— ASSIGNMENT —
From the entries provided below, copy each line that contains the word "DriveId".

══ RECORDS SUPPLIED ══

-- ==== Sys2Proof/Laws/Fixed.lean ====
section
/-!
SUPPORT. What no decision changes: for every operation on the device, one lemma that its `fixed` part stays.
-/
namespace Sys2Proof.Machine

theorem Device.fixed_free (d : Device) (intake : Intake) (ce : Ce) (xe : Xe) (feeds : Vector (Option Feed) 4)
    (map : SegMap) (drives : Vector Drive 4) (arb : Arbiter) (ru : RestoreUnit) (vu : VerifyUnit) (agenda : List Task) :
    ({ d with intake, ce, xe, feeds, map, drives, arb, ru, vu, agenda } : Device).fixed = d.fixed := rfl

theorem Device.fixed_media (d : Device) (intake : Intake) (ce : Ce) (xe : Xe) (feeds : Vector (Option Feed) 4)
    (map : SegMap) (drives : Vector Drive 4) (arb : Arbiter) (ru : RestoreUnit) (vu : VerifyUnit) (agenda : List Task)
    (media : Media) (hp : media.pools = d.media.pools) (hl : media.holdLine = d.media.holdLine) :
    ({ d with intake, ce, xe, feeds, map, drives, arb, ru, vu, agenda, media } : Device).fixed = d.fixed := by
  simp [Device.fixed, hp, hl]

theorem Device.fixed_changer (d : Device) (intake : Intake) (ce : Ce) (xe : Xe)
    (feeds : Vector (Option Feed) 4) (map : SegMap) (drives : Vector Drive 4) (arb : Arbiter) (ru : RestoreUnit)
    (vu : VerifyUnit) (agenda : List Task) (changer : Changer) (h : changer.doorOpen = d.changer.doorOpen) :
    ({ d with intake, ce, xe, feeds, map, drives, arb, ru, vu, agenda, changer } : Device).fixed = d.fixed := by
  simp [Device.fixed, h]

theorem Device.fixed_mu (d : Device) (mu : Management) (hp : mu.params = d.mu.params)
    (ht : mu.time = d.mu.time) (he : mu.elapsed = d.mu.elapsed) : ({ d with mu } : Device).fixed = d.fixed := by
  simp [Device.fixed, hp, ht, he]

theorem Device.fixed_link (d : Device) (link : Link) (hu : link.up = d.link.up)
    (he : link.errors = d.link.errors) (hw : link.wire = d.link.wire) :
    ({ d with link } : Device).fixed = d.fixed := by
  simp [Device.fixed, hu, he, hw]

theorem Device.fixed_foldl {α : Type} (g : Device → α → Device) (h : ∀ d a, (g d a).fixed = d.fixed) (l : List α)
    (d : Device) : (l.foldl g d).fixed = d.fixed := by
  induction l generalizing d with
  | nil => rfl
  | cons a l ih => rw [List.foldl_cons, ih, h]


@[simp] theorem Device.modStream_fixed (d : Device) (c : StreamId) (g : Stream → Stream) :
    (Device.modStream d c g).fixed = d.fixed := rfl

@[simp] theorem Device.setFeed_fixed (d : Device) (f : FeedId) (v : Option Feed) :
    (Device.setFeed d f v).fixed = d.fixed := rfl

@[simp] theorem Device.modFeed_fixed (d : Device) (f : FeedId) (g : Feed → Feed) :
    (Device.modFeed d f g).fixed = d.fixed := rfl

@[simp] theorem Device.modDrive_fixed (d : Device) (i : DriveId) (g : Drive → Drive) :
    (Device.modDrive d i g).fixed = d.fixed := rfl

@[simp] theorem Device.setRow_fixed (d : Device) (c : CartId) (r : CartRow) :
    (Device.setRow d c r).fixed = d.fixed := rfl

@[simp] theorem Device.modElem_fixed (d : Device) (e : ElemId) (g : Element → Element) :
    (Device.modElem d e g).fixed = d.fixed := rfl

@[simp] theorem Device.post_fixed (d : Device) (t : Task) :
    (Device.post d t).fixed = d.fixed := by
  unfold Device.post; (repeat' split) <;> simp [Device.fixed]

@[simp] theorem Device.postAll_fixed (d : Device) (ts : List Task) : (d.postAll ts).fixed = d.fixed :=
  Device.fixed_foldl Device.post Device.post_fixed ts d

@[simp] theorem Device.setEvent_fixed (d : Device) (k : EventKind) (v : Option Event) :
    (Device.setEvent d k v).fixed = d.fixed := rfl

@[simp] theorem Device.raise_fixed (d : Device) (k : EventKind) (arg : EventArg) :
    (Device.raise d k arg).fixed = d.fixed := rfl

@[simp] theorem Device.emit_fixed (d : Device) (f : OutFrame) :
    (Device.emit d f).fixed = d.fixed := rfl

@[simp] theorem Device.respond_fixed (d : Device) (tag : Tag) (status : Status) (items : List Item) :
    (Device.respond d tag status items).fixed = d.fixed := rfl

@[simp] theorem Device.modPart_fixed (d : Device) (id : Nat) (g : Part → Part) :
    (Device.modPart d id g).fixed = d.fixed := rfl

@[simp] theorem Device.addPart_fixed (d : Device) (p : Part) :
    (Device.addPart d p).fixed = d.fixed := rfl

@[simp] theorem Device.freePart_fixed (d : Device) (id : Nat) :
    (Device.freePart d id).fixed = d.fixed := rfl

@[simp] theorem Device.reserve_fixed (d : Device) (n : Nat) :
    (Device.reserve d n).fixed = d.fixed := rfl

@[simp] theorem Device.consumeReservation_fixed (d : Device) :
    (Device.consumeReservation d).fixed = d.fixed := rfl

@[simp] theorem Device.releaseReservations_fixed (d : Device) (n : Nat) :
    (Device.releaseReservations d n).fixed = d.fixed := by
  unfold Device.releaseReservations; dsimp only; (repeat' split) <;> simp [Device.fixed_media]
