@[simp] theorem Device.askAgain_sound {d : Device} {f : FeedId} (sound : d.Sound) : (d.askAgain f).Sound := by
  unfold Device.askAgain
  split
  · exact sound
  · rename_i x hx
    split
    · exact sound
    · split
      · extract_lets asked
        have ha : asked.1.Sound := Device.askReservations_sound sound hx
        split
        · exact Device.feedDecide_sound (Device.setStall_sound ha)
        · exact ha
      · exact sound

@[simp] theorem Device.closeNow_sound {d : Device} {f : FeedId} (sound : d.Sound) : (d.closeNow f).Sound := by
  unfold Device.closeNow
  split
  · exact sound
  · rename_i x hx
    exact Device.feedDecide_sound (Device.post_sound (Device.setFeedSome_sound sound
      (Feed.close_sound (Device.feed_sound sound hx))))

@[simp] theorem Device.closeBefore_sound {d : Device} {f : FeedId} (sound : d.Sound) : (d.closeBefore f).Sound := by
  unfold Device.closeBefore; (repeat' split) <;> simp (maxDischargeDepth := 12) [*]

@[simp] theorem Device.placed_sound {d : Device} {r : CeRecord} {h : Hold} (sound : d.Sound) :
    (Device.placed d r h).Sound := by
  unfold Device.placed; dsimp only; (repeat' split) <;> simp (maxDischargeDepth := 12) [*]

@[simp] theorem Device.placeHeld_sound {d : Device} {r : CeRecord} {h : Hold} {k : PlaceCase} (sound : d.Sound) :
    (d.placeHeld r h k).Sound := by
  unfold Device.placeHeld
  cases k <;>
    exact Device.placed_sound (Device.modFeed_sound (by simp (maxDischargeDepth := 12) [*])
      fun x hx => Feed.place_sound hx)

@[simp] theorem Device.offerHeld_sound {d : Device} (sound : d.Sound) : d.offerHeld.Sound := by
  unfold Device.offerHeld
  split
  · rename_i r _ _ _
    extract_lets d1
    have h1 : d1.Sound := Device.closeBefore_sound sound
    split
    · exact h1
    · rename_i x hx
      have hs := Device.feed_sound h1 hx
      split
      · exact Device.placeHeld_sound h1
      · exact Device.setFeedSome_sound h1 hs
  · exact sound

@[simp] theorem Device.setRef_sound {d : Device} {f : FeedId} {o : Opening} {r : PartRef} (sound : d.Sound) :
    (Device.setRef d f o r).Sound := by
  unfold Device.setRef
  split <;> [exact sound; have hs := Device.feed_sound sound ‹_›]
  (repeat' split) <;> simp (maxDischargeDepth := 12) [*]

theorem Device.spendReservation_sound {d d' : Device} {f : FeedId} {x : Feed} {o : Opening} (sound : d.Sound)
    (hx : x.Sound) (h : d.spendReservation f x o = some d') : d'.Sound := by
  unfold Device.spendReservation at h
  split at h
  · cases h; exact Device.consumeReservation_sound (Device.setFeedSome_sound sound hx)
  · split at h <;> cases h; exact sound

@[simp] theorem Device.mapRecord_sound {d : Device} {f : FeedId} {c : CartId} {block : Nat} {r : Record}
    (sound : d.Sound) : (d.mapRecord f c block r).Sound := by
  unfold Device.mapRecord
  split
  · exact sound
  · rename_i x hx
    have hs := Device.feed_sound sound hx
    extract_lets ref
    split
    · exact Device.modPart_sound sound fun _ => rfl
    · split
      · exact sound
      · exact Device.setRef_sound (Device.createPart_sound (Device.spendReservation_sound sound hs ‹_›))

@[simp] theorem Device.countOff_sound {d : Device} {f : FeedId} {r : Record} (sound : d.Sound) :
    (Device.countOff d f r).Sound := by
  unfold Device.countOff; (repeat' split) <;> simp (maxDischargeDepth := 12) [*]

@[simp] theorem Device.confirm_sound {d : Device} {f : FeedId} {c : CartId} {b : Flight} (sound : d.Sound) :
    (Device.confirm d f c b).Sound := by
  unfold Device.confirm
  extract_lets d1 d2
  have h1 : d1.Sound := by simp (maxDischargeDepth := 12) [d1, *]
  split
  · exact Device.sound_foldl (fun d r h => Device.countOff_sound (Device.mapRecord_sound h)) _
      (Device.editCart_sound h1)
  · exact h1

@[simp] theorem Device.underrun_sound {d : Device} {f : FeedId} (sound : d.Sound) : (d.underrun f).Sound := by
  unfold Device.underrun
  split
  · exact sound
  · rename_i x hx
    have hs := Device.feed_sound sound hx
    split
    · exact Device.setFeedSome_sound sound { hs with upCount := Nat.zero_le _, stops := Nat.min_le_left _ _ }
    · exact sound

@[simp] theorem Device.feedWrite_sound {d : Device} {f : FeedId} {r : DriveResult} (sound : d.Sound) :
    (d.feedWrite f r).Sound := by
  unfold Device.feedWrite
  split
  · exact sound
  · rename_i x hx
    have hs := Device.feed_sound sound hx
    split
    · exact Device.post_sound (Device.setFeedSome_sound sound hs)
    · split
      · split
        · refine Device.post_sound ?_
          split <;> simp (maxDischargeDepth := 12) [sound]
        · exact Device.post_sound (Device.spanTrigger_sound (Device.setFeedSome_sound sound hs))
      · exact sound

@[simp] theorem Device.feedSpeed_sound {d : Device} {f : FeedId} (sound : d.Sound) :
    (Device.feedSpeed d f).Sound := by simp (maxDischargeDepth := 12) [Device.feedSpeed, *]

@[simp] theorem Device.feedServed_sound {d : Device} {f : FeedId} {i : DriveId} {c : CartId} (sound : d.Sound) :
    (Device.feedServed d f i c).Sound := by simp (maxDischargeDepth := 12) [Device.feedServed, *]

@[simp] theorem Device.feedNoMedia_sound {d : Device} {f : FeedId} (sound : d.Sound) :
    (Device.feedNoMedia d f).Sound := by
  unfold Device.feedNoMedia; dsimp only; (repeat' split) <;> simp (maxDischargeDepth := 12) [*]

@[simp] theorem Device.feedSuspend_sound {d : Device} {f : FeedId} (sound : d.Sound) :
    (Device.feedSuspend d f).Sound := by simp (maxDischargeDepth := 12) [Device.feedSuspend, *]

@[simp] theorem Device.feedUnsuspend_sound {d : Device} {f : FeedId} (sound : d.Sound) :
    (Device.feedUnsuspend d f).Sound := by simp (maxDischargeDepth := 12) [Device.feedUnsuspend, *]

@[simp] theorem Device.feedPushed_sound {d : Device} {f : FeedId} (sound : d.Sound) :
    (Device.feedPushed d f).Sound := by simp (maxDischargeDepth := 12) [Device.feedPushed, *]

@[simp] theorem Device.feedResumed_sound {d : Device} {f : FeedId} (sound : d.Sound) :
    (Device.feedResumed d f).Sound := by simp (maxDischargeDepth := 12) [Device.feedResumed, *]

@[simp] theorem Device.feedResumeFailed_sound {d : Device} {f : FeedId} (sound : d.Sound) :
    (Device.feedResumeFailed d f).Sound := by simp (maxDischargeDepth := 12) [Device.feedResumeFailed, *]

═══

— PROBLEM SOLUTION —
@[simp] theorem Device.modDrive_fixed (d : Device) (i : DriveId) (g : Drive → Drive) :
@[simp] theorem Device.feedServed_sound {d : Device} {f : FeedId} {i : DriveId} {c : CartId} (sound : d.Sound) :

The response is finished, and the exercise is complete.